• _AIM OF THE EXERCISE_
Exactly reproduce the lines from the top of the entries below through the line containing "Tbl.wf_put 0 m a x h", with both ends included.

(Collected data entries)
-- ==== Sys2Proof/Laws/Mem.lean ====
section
/-!
SUPPORT. Memory: a read after a write, what a write leaves alone, and that every memory operation keeps
the canonical form.
-/

namespace Sys2Proof.Machine

open Sys2Proof

namespace Memory

theorem get_set (m : List Host.Cell) (a b : Nat) (x : Byte) :
    get (set m a x) b = if b = a then x else get m b := Tbl.look_put 0 m a b x

theorem wf_set (m : List Host.Cell) (a : Nat) (x : Byte) (h : wf m = true) : wf (set m a x) = true :=
  Tbl.wf_put 0 m a x h

theorem wf_zero (m : List Host.Cell) (lo hi : Nat) (h : wf m = true) : wf (zero m lo hi) = true :=
  Tbl.wf_filter 0 m _ h

theorem wf_writeList (m : List Host.Cell) (a : Nat) (l : List Byte) (h : wf m = true) :
    wf (writeList m a l) = true := by
  induction l generalizing m a with
  | nil => exact h
  | cons b r ih => exact ih _ _ (wf_set m a b h)

/-- Folding writes keeps the form. -/
theorem wf_foldl {β : Type} (f : List Host.Cell → β → List Host.Cell)
    (hf : ∀ m b, wf m = true → wf (f m b) = true) (l : List β) (m : List Host.Cell)
    (h : wf m = true) : wf (l.foldl f m) = true := by
  induction l generalizing m with
  | nil => exact h
  | cons b r ih => exact ih _ (hf m b h)

theorem get_writeList (m : List Host.Cell) (a b : Nat) (l : List Byte) :
    get (writeList m a l) b = if a ≤ b ∧ b < a + l.length then l.getD (b - a) 0 else get m b := by
  induction l generalizing m a with
  | nil => have : ¬ (a ≤ b ∧ b < a) := by omega
           simp [writeList, this]
  | cons x r ih =>
    rw [writeList, ih, get_set]
    by_cases h1 : a = b
    · subst h1
      have : ¬ (a + 1 ≤ a) := by omega
      simp [this]
    · by_cases h2 : a + 1 ≤ b ∧ b < a + 1 + r.length
      · have h3 : a ≤ b ∧ b < a + (r.length + 1) := by omega
        have h4 : b - a = (b - (a + 1)) + 1 := by omega
        simp only [List.length_cons, if_pos h2, if_pos h3, h4, List.getD_cons_succ]
      · have h3 : ¬ (a ≤ b ∧ b < a + (r.length + 1)) := by omega
        simp only [List.length_cons, if_neg h2, if_neg h3, if_neg (Ne.symm h1)]

theorem get_zero (m : List Host.Cell) (lo hi b : Nat) :
    get (zero m lo hi) b = if lo ≤ b ∧ b < hi then 0 else get m b := by
  unfold get zero
  induction m with
  | nil => simp [Tbl.look]
  | cons e r ih =>
    obtain ⟨k, x⟩ := e
    rw [List.filter_cons]
    split
    · rename_i hk
      simp only [Bool.or_eq_true, decide_eq_true_eq] at hk
      by_cases hkb : k = b
      · subst hkb
        have : ¬ (lo ≤ k ∧ k < hi) := by omega
        simp [Tbl.look, this]
      · simp only [Tbl.look, hkb, if_false]; exact ih
    · rename_i hk
      simp only [Bool.or_eq_true, decide_eq_true_eq] at hk
      rw [ih]
      by_cases hkb : k = b
      · subst hkb
        have : lo ≤ k ∧ k < hi := by omega
        simp [this]
      · simp [Tbl.look, hkb]

end Memory

theorem leBytes_length (n x : Nat) : (leBytes n x).length = n := by
  induction n generalizing x with
  | zero => rfl
  | succ n ih => simp [leBytes, ih]

/-- Byte `i` of a little-endian value (R4). -/
theorem leBytes_getD (n x i : Nat) (h : i < n) :
    (leBytes n x).getD i 0 = BitVec.ofNat 8 (x / 256 ^ i) := by
  induction n generalizing x i with
  | zero => omega
  | succ n ih =>
    cases i with
    | zero => simp [leBytes]
    | succ i =>
      have := ih (x / 256) i (by omega)
      simp only [leBytes, List.getD_cons_succ, this]
      rw [Nat.div_div_eq_div_mul, Nat.pow_succ, Nat.mul_comm]

/-- A write of `n` bytes at a home address, byte by byte. -/
theorem State.byteAt_writeHome (s : State) (a n x b : Nat) :
    (s.writeHome a n x).byteAt b =
      if a ≤ b ∧ b < a + n then BitVec.ofNat 8 (x / 256 ^ (b - a)) else s.byteAt b := by
  simp only [State.writeHome, State.byteAt, Memory.get_writeList, leBytes_length]
  split
  · exact leBytes_getD n x (b - a) (by omega)
  · rfl

theorem State.byteAt_zeroRange (s : State) (lo hi b : Nat) :
    (s.zeroRange lo hi).byteAt b = if lo ≤ b ∧ b < hi then 0 else s.byteAt b :=
  Memory.get_zero s.mem lo hi b

theorem State.wf_writeHome (s : State) (a n x : Nat) (h : Memory.wf s.mem = true) :
    Memory.wf (s.writeHome a n x).mem = true := Memory.wf_writeList _ _ _ h

theorem State.wf_writeBytes (s : State) (a : Nat) (l : List Byte) (h : Memory.wf s.mem = true) :
    Memory.wf (s.writeBytes a l).mem = true := Memory.wf_writeList _ _ _ h

theorem State.wf_zeroRange (s : State) (lo hi : Nat) (h : Memory.wf s.mem = true) :
    Memory.wf (s.zeroRange lo hi).mem = true := Memory.wf_zero _ _ _ h

end Sys2Proof.Machine
end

• _ANSWER AREA_
-- ==== Sys2Proof/Laws/Mem.lean ====
section
/-!
SUPPORT. Memory: a read after a write, what a write leaves alone, and that every memory operation keeps
the canonical form.
-/

namespace Sys2Proof.Machine

open Sys2Proof

namespace Memory

theorem get_set (m : List Host.Cell) (a b : Nat) (x : Byte) :
    get (set m a x) b = if b = a then x else get m b := Tbl.look_put 0 m a b x

theorem wf_set (m : List Host.Cell) (a : Nat) (x : Byte) (h : wf m = true) : wf (set m a x) = true :=
  Tbl.wf_put 0 m a x h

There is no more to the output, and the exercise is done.